AI: - OpenAI ChatGPT API pricing calculation

2023-09-14

About

This document gives an explanation of how the token price is calculated.

Counting tokens for chat completions API call.

We take as an example the language model GPT-3.5 Turbo.

ModelInputOutput
4K context$0.0015 / 1K tokens$0.002 / 1K tokens
16K context$0.003 / 1K tokens$0.004 / 1K tokens

To see how many tokens are in a text string without making an API call, you can use OpenAI’s tiktoken Python library. Source: https://help.openai.com/en/articles/7232945-how-can-i-use-the-chatgpt-api

Calculation

When using the ChatGPT API, the cost is determined by two main factors: the number of tokens in the input and the number of tokens in the output.
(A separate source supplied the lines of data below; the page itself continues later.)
-- ==== Sys2Proof/Tests/Slice0.lean ====
section
/-! SUPPORT. Small tests with results from spec/95_test_vectors.md (their ids stand in the comments), and for every
statement with hypotheses a witness that meets all of them together. -/

namespace Sys2Proof.Tests

open Sys2Proof Sys2Proof.Machine Sys2Proof.Config

/-! ### Well-formedness: one ill-formed term for each check, refused -/

theorem test_command_in_string_is_ill_formed : Instr.init.wellFormed .str = false := by decide
theorem test_command_in_discard_is_ill_formed : (Instr.goto 1#1 2#8).wellFormed .discard = false := by decide
theorem test_payload_byte_as_command_is_ill_formed : (Instr.payloadByte 0x41#8).wellFormed .cmd = false := by decide
theorem test_terminator_as_command_is_ill_formed : Instr.payloadEnd.wellFormed .cmd = false := by decide
/-- R8's range of `TICKS_PER_US`, at both ends. -/
theorem test_rates_outside_the_range_are_refused :
    tickRate? 0 = none ∧ tickRate? (2 ^ 30) = none ∧ tickRate? 1 = some ⟨1, by decide⟩ ∧
    tickRate? 125 = some ticksPerUsDefault := by decide

/-! ### Decoding: words written out bit by bit from 30_encoding.md R81 to R84 and R88
(OP in bits 31:24; format N has no operand; B has BYTE in 7:0; G has LINE in 8 and COL in 7:0; D has DUR in 23:0) -/

theorem test_decode_init : decode .cmd 0b00000001000000000000000000000000#32 = .instr .init := by decide
theorem test_decode_clear : decode .cmd 0b00000010000000000000000000000000#32 = .instr .clear := by decide
theorem test_decode_goto :
    decode .cmd 0b00000011000000000000000100001010#32 = .instr (.goto 1#1 10#8) := by decide
theorem test_decode_goto_line_zero :
    decode .cmd 0b00000011000000000000000011111110#32 = .instr (.goto 0#1 254#8) := by decide
theorem test_decode_putchar :
    decode .cmd 0b00000100000000000000000001000001#32 = .instr (.putchar 0x41#8) := by decide
theorem test_decode_putstr : decode .cmd 0b00000101000000000000000000000000#32 = .instr .putstr := by decide
theorem test_decode_wrcmd :
    decode .cmd 0b00000110000000000000000000101000#32 = .instr (.wrcmd 0x28#8) := by decide
theorem test_decode_wrbyte :
    decode .cmd 0b00010000000000000000000001011010#32 = .instr (.wrbyte 0x5A#8) := by decide
theorem test_decode_selcmd : decode .cmd 0b00010001000000000000000000000000#32 = .instr .selcmd := by decide
theorem test_decode_seldata : decode .cmd 0b00010010000000000000000000000000#32 = .instr .seldata := by decide
theorem test_decode_clock : decode .cmd 0b00010011000000000000000000000000#32 = .instr .clock := by decide
theorem test_decode_delayus :
    decode .cmd 0b00100000100000000000000000000101#32 = .instr (.delayus 8388613#24) := by decide
theorem test_decode_delayms :
    decode .cmd 0b00100001000000000000000000001111#32 = .instr (.delayms 15#24) := by decide
/-- V-DE-12: bits 31:9 have no effect. -/
theorem test_decode_payload_byte :
    decode .str 0b11111111111111111111111001000001#32 = .instr (.payloadByte 0x41#8) := by decide
/-- V-DE-15. -/
theorem test_decode_payload_end :
    decode .discard 0b00000011000000000000000100000010#32 = .instr .payloadEnd := by decide

/-- V-GO-10: bit 9 is reserved in format G. -/
theorem test_decode_goto_reserved : decode .cmd 0x03000200#32 = .illegal .reservedBit := by decide
/-- V-NT-5: bit 8 is reserved in format B. -/
theorem test_decode_wrbyte_reserved : decode .cmd 0x10000141#32 = .illegal .reservedBit := by decide
/-- V-RS-5: every operand bit is reserved in format N. -/
theorem test_decode_seldata_reserved : decode .cmd 0x12000080#32 = .illegal .reservedBit := by decide
/-- V-DE-7, V-DE-8. -/
theorem test_decode_undefined :
    decode .cmd 0x07000000#32 = .illegal .undefinedOpcode ∧
    decode .cmd 0x14000000#32 = .illegal .undefinedOpcode := by decide

/-- The words of 95_test_vectors.md section 2.5. -/
theorem test_encode_words :
    encode (.goto 1#1 255#8) = 0x030001FF#32 ∧ encode (.putchar 0x41#8) = 0x04000041#32 ∧
    encode (.delayms 15#24) = 0x2100000F#32 ∧ encode .payloadEnd = 0x00000100#32 := by decide

/-- The host's table words: a command is read as one, a word that is none as payload. -/
theorem test_table_words :
    decodeTableWord 32 0x03000102 = some (.goto 1#1 2#8) ∧
    decodeTableWord 32 0x00000041 = some (.payloadByte 0x41#8) ∧
    decodeTableWord 32 0x00000100 = some .payloadEnd := by decide

/-- P2: the words of GOTO 1, 2, and an operand outside its range. -/
theorem test_assemble :
    assemble (.goto 1 2) = some [0x03000102#32] ∧ assemble (.goto 2 0) = none ∧
    assemble (.puts []) = some [0x05000000#32, 0x00000100#32] := by decide

/-! ### Small states -/

/-- An idle core at the default rate, Ready, with this port value and mode. -/
def readyAt (port : Byte) (m : Mode) : State :=
  { State.reset with port := port, initDone := true, phase := .aligned, mode := m }

/-- A launch whose peripherals did not initialize. -/
def failedCore : State := State.launch ticksPerUsDefault false

/-- A Ready core with these micro-operations to perform. -/
def performing (ops : List MicroOp) (port : Byte) : State := { readyAt port .cmd with seq := ops }

/-- A Ready core that polls a started countdown of t ticks. -/
def polling (t : Ticks) (ops : List MicroOp) : State :=
  { performing (.wait t :: ops) 0x01#8 with
    dlState := .armed, dlTicks := t, timer := { count := t, run := true, expired := false } }

/-- The outcome is a next state with this property. -/
def nextIs (o : Host.Outcome State Fault Refusal) (f : State → Bool) : Bool :=
  match o with
  | .next t => f t
  | .fault _ => false
  | .refused _ => false

/-- The events the accepted word will make, and the port they end at. -/
def makes (es : List Event) (port : Byte) (t : State) : Bool :=
  decide (promisedEvents t.seq t.port = es) && decide (promisedPort t.seq t.port = port)

/-- STATUS, ERR_WORD and MODE after the step. -/
def shows (st ew : Word) (m : Mode) (t : State) : Bool :=
  decide (status t = st) && decide (errWordOut t = ew) && decide (t.mode = m)

/-! ### Instructions: at most two tests each, the traces of 95_test_vectors.md -/

/-- P1: steps 1 to 4 of INIT from reset, then its totals. -/
theorem test_init_trace :
    nextIs (exec .init State.reset) (fun t =>
      decide ((promisedEvents t.seq t.port).take 17 =
        [.w 0x00#8, .w 0x00#8, .t 1875000#64, .w 0x02#8, .w 0x42#8, .t 125#64, .w 0x02#8, .t 125#64,
         .w 0x42#8, .t 125#64, .w 0x02#8, .t 125#64, .w 0x42#8, .t 125#64, .w 0x02#8, .t 125#64,
         .t 1875000#64]) &&
      decide (ticksIn (promisedEvents t.seq t.port) = 4102875) &&
      decide (promisedPort t.seq t.port = 0x01#8)) = true := by decide

/-- V-IN-2: INIT again, from 0x2D. -/
theorem test_init_again :
    nextIs (exec .init (readyAt 0x2D#8 .cmd)) (fun t =>
      decide ((promisedEvents t.seq t.port).take 5 =
        [.w 0x2D#8, .w 0x0D#8, .t 1875000#64, .w 0x02#8, .w 0x42#8]) &&
      decide (promisedPort t.seq t.port = 0x01#8)) = true := by decide

/-- V-CL-1. -/
theorem test_clear :
    nextIs (exec .clear (readyAt 0x2D#8 .cmd)) (makes
      [.w 0x0D#8, .t 125#64, .w 0x00#8, .w 0x40#8, .t 125#64, .w 0x00#8, .t 125#64, .t 12500#64,
       .w 0x01#8, .w 0x41#8, .t 125#64, .w 0x01#8, .t 125#64, .t 12500#64, .t 250000#64] 0x01#8) = true := by
  decide

/-- V-ER-5: CLEAR is silently discarded when FAILED. -/
theorem test_clear_failed :
    nextIs (exec .clear failedCore) (shows 0x00000104#32 0x00000000#32 .cmd) = true := by decide

/-- V-GO-12. -/
theorem test_goto :
    nextIs (exec (.goto 1#1 2#8) (readyAt 0x25#8 .cmd)) (makes
      [.w 0x05#8, .t 125#64, .w 0x0C#8, .w 0x4C#8, .t 125#64, .w 0x0C#8, .t 125#64, .t 12500#64,
       .w 0x02#8, .w 0x42#8, .t 125#64, .w 0x02#8, .t 125#64, .t 12500#64] 0x02#8) = true := by decide

/-- V-GO-1, 2, 3, 4, 5, 6, 7, 8. -/
theorem test_goto_bytes :
    gotoByte 0#1 0#8 = 0x80#8 ∧ gotoByte 0#1 15#8 = 0x8F#8 ∧ gotoByte 1#1 0#8 = 0xC0#8 ∧
    gotoByte 1#1 15#8 = 0xCF#8 ∧ gotoByte 0#1 63#8 = 0xBF#8 ∧ gotoByte 0#1 64#8 = 0x80#8 ∧
    gotoByte 0#1 127#8 = 0xBF#8 ∧ gotoByte 1#1 255#8 = 0xFF#8 := by decide

/-- V-PC-1. -/
theorem test_putchar :
    nextIs (exec (.putchar 0x41#8) (readyAt 0x01#8 .cmd)) (makes
      [.w 0x21#8, .t 125#64, .w 0x24#8, .w 0x64#8, .t 125#64, .w 0x24#8, .t 125#64, .t 12500#64,
       .w 0x21#8, .w 0x61#8, .t 125#64, .w 0x21#8, .t 125#64, .t 12500#64] 0x21#8) = true := by decide

/-- V-ER-1: before INIT, a PreconditionViolation. -/
theorem test_putchar_before_init :
    nextIs (exec (.putchar 0x41#8) State.reset) (shows 0x00000208#32 0x04000041#32 .cmd) = true := by decide

/-- V-PS-1: the header of a string. -/
theorem test_putstr :
    nextIs (exec .putstr (readyAt 0x01#8 .cmd)) (fun t =>
      makes [.w 0x21#8, .t 125#64] 0x21#8 t && decide (t.mode = .str)) = true := by decide

/-- V-ER-2: before INIT it enters DISCARD. -/
theorem test_putstr_before_init :
    nextIs (exec .putstr State.reset) (shows 0x00000248#32 0x05000000#32 .discard) = true := by decide

/-- V-PS-2. -/
theorem test_payload_byte :
    nextIs (exec (.payloadByte 0x41#8) (readyAt 0x21#8 .str)) (fun t => makes
      [.w 0x24#8, .w 0x64#8, .t 125#64, .w 0x24#8, .t 125#64, .t 12500#64,
       .w 0x21#8, .w 0x61#8, .t 125#64, .w 0x21#8, .t 125#64, .t 12500#64] 0x21#8 t &&
      decide (t.mode = .str)) = true := by decide

/-- V-PS-3: the terminator ends the string and sends nothing. -/
theorem test_payload_end :
    nextIs (acceptWord 0x00000141#32 (readyAt 0x21#8 .str)) (fun t =>
      makes [] 0x21#8 t && decide (t.mode = .cmd)) = true := by decide

/-- V-WC-1. -/
theorem test_wrcmd :
    nextIs (exec (.wrcmd 0x28#8) (readyAt 0x21#8 .cmd)) (makes
      [.w 0x01#8, .t 125#64, .w 0x02#8, .w 0x42#8, .t 125#64, .w 0x02#8, .t 125#64, .t 12500#64,
       .w 0x08#8, .w 0x48#8, .t 125#64, .w 0x08#8, .t 125#64, .t 12500#64] 0x08#8) = true := by decide

/-- V-NT-3: high nibble first. -/
theorem test_wrbyte :
    nextIs (exec (.wrbyte 0x5A#8) (readyAt 0x0F#8 .cmd)) (makes
      [.w 0x05#8, .w 0x45#8, .t 125#64, .w 0x05#8, .t 125#64, .t 12500#64,
       .w 0x0A#8, .w 0x4A#8, .t 125#64, .w 0x0A#8, .t 125#64, .t 12500#64] 0x0A#8) = true := by decide

/-- V-RS-1. -/
theorem test_selcmd :
    nextIs (exec .selcmd (readyAt 0x21#8 .cmd)) (makes [.w 0x01#8, .t 125#64] 0x01#8) = true := by decide

/-- V-RS-2: it writes even when RS is already 0. -/
theorem test_selcmd_again :
    nextIs (exec .selcmd (readyAt 0x01#8 .cmd)) (makes [.w 0x01#8, .t 125#64] 0x01#8) = true := by decide

/-- V-RS-3. -/
theorem test_seldata :
    nextIs (exec .seldata (readyAt 0x01#8 .cmd)) (makes [.w 0x21#8, .t 125#64] 0x21#8) = true := by decide

/-- V-EC-1. -/
theorem test_clock :
    nextIs (exec .clock (readyAt 0x21#8 .cmd))
      (makes [.w 0x61#8, .t 125#64, .w 0x21#8, .t 125#64] 0x21#8) = true := by decide

/-- V-EC-4. -/
theorem test_clock_before_init :
    nextIs (exec .clock State.reset) (shows 0x00000208#32 0x13000000#32 .cmd) = true := by decide

/-- V-DL-4 and V-DL-11: the largest operand, Uninitialized. -/
theorem test_delayus :
    nextIs (exec (.delayus 16777215#24) State.reset) (makes [.t 2097151875#64] 0x00#8) = true := by decide

/-- V-DL-9: the largest operand at the largest rate. -/
theorem test_delayms :
    nextIs (exec (.delayms 16777215#24) (State.launch ⟨2 ^ 30 - 1, by decide⟩ true))
      (makes [.t 18014397418962945000#64] 0x00#8) = true := by decide

/-! ### Steps -/

/-- V-ER-3: a step accepts the word the host presents; illegal beats precondition. -/
theorem test_step_illegal_word :
    nextIs (step { State.reset with offered := [0xFF000000#32] })
      (shows 0x00000310#32 0xFF000000#32 .cmd) = true := by decide

/-- R265: a word the host has still to offer is not yet accepted. -/
theorem test_run_not_over :
    wordsLeft { State.reset with script := [.core, .offer 0x02000000#32] } = [0x02000000#32] := by decide

/-- V-ER-4. -/
theorem test_failed_status : status failedCore = 0x00000104#32 := by decide

/-- V-ER-6: an illegal word is recorded even when FAILED. -/
theorem test_failed_illegal_word :
    nextIs (step { failedCore with offered := [0xFF000000#32] })
      (shows 0x00000314#32 0xFF000000#32 .cmd) = true := by decide

/-- V-IN-3: reset with E = 1 returns the port to 0x00. -/
theorem test_reset_during_pulse :
    nextIs (step { performing (clockOps ticksPerUsDefault) 0x42#8 with script := [.rst] })
      (fun t => decide (t.port = 0x00#8) && decide (t.seq = []) && !t.initDone) = true := by decide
Each token has a specific price based on the model you're using.

Example Request

Here's the Python request we made to the ChatGPT API:

import openai

completion = openai.ChatCompletion.create(
  model="gpt-3.5-turbo",
  messages=[
    {"role": "system", "content": "You are a helpful assistant."},
  ]
)

Example Response

{
  "id": "...",
  "object": "chat.completion",
  "created": 1694725384,
  "model": "gpt-3.5-turbo-0613",
  "choices": [
    {
      "index": 0,
      "message": {
        "role": "assistant",
        "content": "How can I assist you today?"
      },
      "finish_reason": "stop"
    }
  ],
  "usage": {
    "prompt_tokens": 13,
    "completion_tokens": 7,
    "total_tokens": 20
  }
}

From the response, we can see that:

Input tokens used: 13 Output tokens generated: 7 Total tokens: 20 Breaking down the cost:

  1. Input Tokens:
    • Cost for our input: (13 tokens / 1000) * $0.0015 = $0.0000195
  2. Output Tokens:
    • Cost for our output: (7 tokens / 1000) * $0.002 = $0.000014
  3. Total Cost:
    • Total cost: $0.0000195 (input) + $0.000014 (output) = $0.0000335

So, for our example call with a total of 20 tokens, the cost would be $0.0000335.

Example code

Models don't see text like you and I, instead they see a sequence of numbers (known as tokens).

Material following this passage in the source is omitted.